Kael's fists tightened. "Who said that?"
The boy turned, and the hall transformed.
The walls flickered, and suddenly they were no longer alone. Massive armored figures stood where shadows had been — Warden-like entities, but their armor bore no sigil. Their faces were veiled in voidlight. Their hands held brands, not weapons.
"They called themselves the Hierarchs of Continuance," Erisen said grimly. "They believed only those 'intact' could ascend. They culled everyone else."
Kael's gaze burned. "They erased the broken?"
"Silenced them. Cursed their fragments. Hid the truth," Erisen said.
A deep thrumming filled the air as one of the echoing Hierarchs raised its brand. The flame on its end burned blue-white, and the specters around Kael flinched.
"Another trial begins," Juno muttered, sword already drawn.
Kael rose to his feet as the brand swept toward them, leaving a trail of scorched reality in its wake. He reached inward — not for rage, not even for power. But for the pain that had shaped him.
For every moment he'd been broken — and refused to stay that way.
The Ashen Mark ignited along his arms, spreading like living fire. Not chaotic, not blinding. Controlled. Cold. Focused.
The Hierarch lunged. Kael met it head-on.
Their clash rattled the Bastion. The echoing stone screamed under the pressure. Kael's blows rang like bells in a cathedral of memory. He moved like a phantom, weaving through strikes, each of his counters laced with conviction. The Nullthread coursed through him — not to destroy, but to reveal.
Each strike peeled away a layer of illusion. Behind the armor of the Hierarchs were hollow visages, crumbling with every blow. They weren't gods.
They were cowards. Enforcers of a lie.
"They said I was unfit," Kael growled, slamming his palm into the heart of the first Hierarch, releasing a pulse of gray flame. "But you buried your sins in silence."
Another brand came down. Juno intercepted it, her sword cleaving through the echo with raw force. "They keep coming!"
"Good," Kael said. "Let them remember what they tried to forget."
More Hierarchs stepped from the stone, but the echoes of the Crownless began to rise as well. The boy with the wooden sword now held it like a real blade, a flickering fire dancing along its edge.
The Crownless weren't just watching now. They were fighting.
Kael felt the realm shift — not in his favor, but in recognition. The Bastion itself seemed to pulse, alive with memory, no longer content with silence.
The final Hierarch came forward — taller, cloaked in veils, its brand larger than the others. When it spoke, it was not with a voice, but with judgment.
"You were meant to fall."
"I did," Kael replied. "And I got back up."

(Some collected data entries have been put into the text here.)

/-- Decode the instruction at the head of the bytes, with the opcodes `leftOut` left out of IMPLEMENTED_SET
(R74, R80, R91, R99). -/
def decodeIn (leftOut : List Byte) : List Byte → Decoded
  | [] => .rejected .noOpcode
  | opcode :: rest =>
    match (lookupIn leftOut opcode).format, rest with
    | .op, rest => .instr (instrOf leftOut opcode 0) rest
    | .opImm8, b :: rest => .instr (instrOf leftOut opcode (zext b)) rest
    | .opImm16, lo :: hi :: rest => .instr (instrOf leftOut opcode (join hi lo)) rest
    | .opImm8, [] | .opImm16, [] | .opImm16, [_] => .rejected .missingImmediate

/-- Decode with the default IMPLEMENTED_SET: all 153 mapped opcodes (R7). -/
def decode (bytes : List Byte) : Decoded := decodeIn [] bytes

/-- The first three bytes of a table word: bit 0 is the least significant bit of the first byte, and every bit from
`nbits` on is 0. -/
def tableBytes (nbits w : Nat) : List Byte :=
  let w := w % 2 ^ nbits
  [BitVec.ofNat 8 w, BitVec.ofNat 8 (w / 256), BitVec.ofNat 8 (w / 65536)]

/-- The instruction the decoder reads from a word numbered as spec/opcode_table.json numbers it. -/
def decodeTableWord (nbits w : Nat) : Option Instr :=
  match decode (tableBytes nbits w) with
  | .instr i _ => some i
  | .rejected _ => none

/-! ## The encoder -/

/-- The opcode byte of each instruction (30_encoding.md section 8). -/
def Instr.opcode : Instr → Byte
  | .nop => 0x00
  | .ldBCD16 _ => 0x01
  | .ldIndBCA => 0x02
  | .incBC => 0x03
  | .incB => 0x04
  | .ldBD8 _ => 0x06
  | .ldIndA16SP _ => 0x08
  | .ldAIndBC => 0x0A
  | .incC => 0x0C
  | .ldCD8 _ => 0x0E
  | .ldDED16 _ => 0x11
  | .ldIndDEA => 0x12
  | .incDE => 0x13
  | .incD => 0x14
  | .ldDD8 _ => 0x16
  | .jrE8 _ => 0x18
  | .ldAIndDE => 0x1A
  | .incE => 0x1C
  | .ldED8 _ => 0x1E
  | .jrNZE8 _ => 0x20
  | .ldHLD16 _ => 0x21
  | .ldIndHLIncA => 0x22
  | .incHL => 0x23
  | .incH => 0x24
  | .ldHD8 _ => 0x26
  | .jrZE8 _ => 0x28
  | .ldAIndHLInc => 0x2A
  | .incL => 0x2C
  | .ldLD8 _ => 0x2E
  | .jrNCE8 _ => 0x30
  | .ldSPD16 _ => 0x31
  | .ldIndHLDecA => 0x32
  | .incSP => 0x33
  | .incIndHL => 0x34
  | .ldIndHLD8 _ => 0x36
  | .jrCE8 _ => 0x38
  | .ldAIndHLDec => 0x3A
  | .incA => 0x3C
  | .ldAD8 _ => 0x3E
  | .ldBB => 0x40
  | .ldBC => 0x41
  | .ldBD => 0x42
  | .ldBE => 0x43
  | .ldBH => 0x44
  | .ldBL => 0x45
  | .ldBIndHL => 0x46
  | .ldBA => 0x47
  | .ldCB => 0x48
  | .ldCC => 0x49
  | .ldCD => 0x4A
  | .ldCE => 0x4B
  | .ldCH => 0x4C
  | .ldCL => 0x4D
  | .ldCIndHL => 0x4E
  | .ldCA => 0x4F
  | .ldDB => 0x50
  | .ldDC => 0x51
  | .ldDD => 0x52
  | .ldDE => 0x53
  | .ldDH => 0x54
  | .ldDL => 0x55
  | .ldDIndHL => 0x56
  | .ldDA => 0x57
  | .ldEB => 0x58
  | .ldEC => 0x59
  | .ldED => 0x5A
  | .ldEE => 0x5B
  | .ldEH => 0x5C
  | .ldEL => 0x5D
  | .ldEIndHL => 0x5E
  | .ldEA => 0x5F
  | .ldHB => 0x60
  | .ldHC => 0x61
  | .ldHD => 0x62
  | .ldHE => 0x63
  | .ldHH => 0x64
  | .ldHL => 0x65
  | .ldHIndHL => 0x66
  | .ldHA => 0x67
  | .ldLB => 0x68
  | .ldLC => 0x69
  | .ldLD => 0x6A
  | .ldLE => 0x6B
  | .ldLH => 0x6C
  | .ldLL => 0x6D
  | .ldLIndHL => 0x6E
  | .ldLA => 0x6F
  | .ldIndHLB => 0x70
  | .ldIndHLC => 0x71
  | .ldIndHLD => 0x72
  | .ldIndHLE => 0x73
  | .ldIndHLH => 0x74
  | .ldIndHLL => 0x75
  | .ldIndHLA => 0x77
  | .ldAB => 0x78
  | .ldAC => 0x79
  | .ldAD => 0x7A
  | .ldAE => 0x7B
  | .ldAH => 0x7C
  | .ldAL => 0x7D
  | .ldAIndHL => 0x7E
  | .ldAA => 0x7F
  | .xorB => 0xA8
  | .xorC => 0xA9
  | .xorD => 0xAA
  | .xorE => 0xAB
  | .xorH => 0xAC
  | .xorL => 0xAD
  | .xorIndHL => 0xAE
  | .xorA => 0xAF
  | .retNZ => 0xC0
  | .popBC => 0xC1
  | .jpNZA16 _ => 0xC2
  | .jpA16 _ => 0xC3
  | .callNZA16 _ => 0xC4
  | .pushBC => 0xC5
  | .rst00 => 0xC7
  | .retZ => 0xC8
  | .ret => 0xC9
  | .jpZA16 _ => 0xCA
  | .callZA16 _ => 0xCC
  | .callA16 _ => 0xCD
  | .rst08 => 0xCF
  | .retNC => 0xD0
  | .popDE => 0xD1
  | .jpNCA16 _ => 0xD2
  | .callNCA16 _ => 0xD4
  | .pushDE => 0xD5
  | .rst10 => 0xD7
  | .retC => 0xD8
  | .reti => 0xD9
  | .jpCA16 _ => 0xDA
  | .callCA16 _ => 0xDC
  | .rst18 => 0xDF
  | .ldhIndA8A _ => 0xE0
  | .popHL => 0xE1
  | .ldIndCA => 0xE2
  | .pushHL => 0xE5
  | .rst20 => 0xE7
  | .jpHL => 0xE9
  | .ldIndA16A _ => 0xEA
  | .xorD8 _ => 0xEE
  | .rst28 => 0xEF
  | .ldhAIndA8 _ => 0xF0
  | .popAF => 0xF1
  | .ldAIndC => 0xF2
  | .di => 0xF3
  | .pushAF => 0xF5
  | .rst30 => 0xF7
  | .ldHLSPe8 _ => 0xF8
  | .ldSPHL => 0xF9
  | .ldAIndA16 _ => 0xFA
  | .rst38 => 0xFF
  | .invalid opcode => opcode

/-- The immediate bytes of an instruction, low byte first (R79 to R82). -/
def Instr.immBytes : Instr → List Byte
  | .ldBD8 d8 => [d8]
  | .ldCD8 d8 => [d8]
  | .ldDD8 d8 => [d8]
  | .jrE8 e8 => [e8]
  | .ldED8 d8 => [d8]
  | .jrNZE8 e8 => [e8]
  | .ldHD8 d8 => [d8]
  | .jrZE8 e8 => [e8]
  | .ldLD8 d8 => [d8]
  | .jrNCE8 e8 => [e8]
  | .ldIndHLD8 d8 => [d8]
  | .jrCE8 e8 => [e8]
  | .ldAD8 d8 => [d8]
  | .ldhIndA8A a8 => [a8]
  | .xorD8 d8 => [d8]
  | .ldhAIndA8 a8 => [a8]
  | .ldHLSPe8 e8 => [e8]
  | .ldBCD16 d16 => [loByte d16, hiByte d16]
  | .ldIndA16SP a16 => [loByte a16, hiByte a16]
  | .ldDED16 d16 => [loByte d16, hiByte d16]
  | .ldHLD16 d16 => [loByte d16, hiByte d16]
  | .ldSPD16 d16 => [loByte d16, hiByte d16]
  | .jpNZA16 a16 => [loByte a16, hiByte a16]
  | .jpA16 a16 => [loByte a16, hiByte a16]
  | .callNZA16 a16 => [loByte a16, hiByte a16]
  | .jpZA16 a16 => [loByte a16, hiByte a16]
  | .callZA16 a16 => [loByte a16, hiByte a16]
  | .callA16 a16 => [loByte a16, hiByte a16]
  | .jpNCA16 a16 => [loByte a16, hiByte a16]
  | .callNCA16 a16 => [loByte a16, hiByte a16]
  | .jpCA16 a16 => [loByte a16, hiByte a16]
  | .callCA16 a16 => [loByte a16, hiByte a16]
  | .ldIndA16A a16 => [loByte a16, hiByte a16]
  | .ldAIndA16 a16 => [loByte a16, hiByte a16]
  | .nop | .ldIndBCA | .incBC | .incB | .ldAIndBC | .incC | .ldIndDEA | .incDE
  | .incD | .ldAIndDE | .incE | .ldIndHLIncA | .incHL | .incH | .ldAIndHLInc | .incL
  | .ldIndHLDecA | .incSP | .incIndHL | .ldAIndHLDec | .incA | .ldBB | .ldBC | .ldBD
  | .ldBE | .ldBH | .ldBL | .ldBIndHL | .ldBA | .ldCB | .ldCC | .ldCD
  | .ldCE | .ldCH | .ldCL | .ldCIndHL | .ldCA | .ldDB | .ldDC | .ldDD
  | .ldDE | .ldDH | .ldDL | .ldDIndHL | .ldDA | .ldEB | .ldEC | .ldED
  | .ldEE | .ldEH | .ldEL | .ldEIndHL | .ldEA | .ldHB | .ldHC | .ldHD
  | .ldHE | .ldHH | .ldHL | .ldHIndHL | .ldHA | .ldLB | .ldLC | .ldLD
  | .ldLE | .ldLH | .ldLL | .ldLIndHL | .ldLA | .ldIndHLB | .ldIndHLC | .ldIndHLD
  | .ldIndHLE | .ldIndHLH | .ldIndHLL | .ldIndHLA | .ldAB | .ldAC | .ldAD | .ldAE
  | .ldAH | .ldAL | .ldAIndHL | .ldAA | .xorB | .xorC | .xorD | .xorE
  | .xorH | .xorL | .xorIndHL | .xorA | .retNZ | .popBC | .pushBC | .rst00
  | .retZ | .ret | .rst08 | .retNC | .popDE | .pushDE | .rst10 | .retC
  | .reti | .rst18 | .popHL | .ldIndCA | .pushHL | .rst20 | .jpHL | .rst28
  | .popAF | .ldAIndC | .di | .pushAF | .rst30 | .ldSPHL | .rst38 | .invalid _ => []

They met in a final clash that shook the hall. Reality bent. Voices screamed. Time warped.
But Kael didn't waver.
With one last strike — a surge of everything he had endured — he broke the brand, shattered the echo, and the final Hierarch collapsed into glass.
Silence followed.
Not emptiness — but peace.
The Crownless stood tall, their eyes clear, their pain acknowledged. They bowed, not in worship, but in recognition.
"You are not whole," said the boy. "But you are real. And that's what we always needed."
Kael nodded, exhausted, but resolute. "No one else will be forgotten. Not again."
The hall began to fade, the Bastion dissolving into golden motes.
As they stepped through the exit that materialized, Erisen lingered behind.
"Did you know them?" Kael asked.
Erisen's smile was distant. "I still do."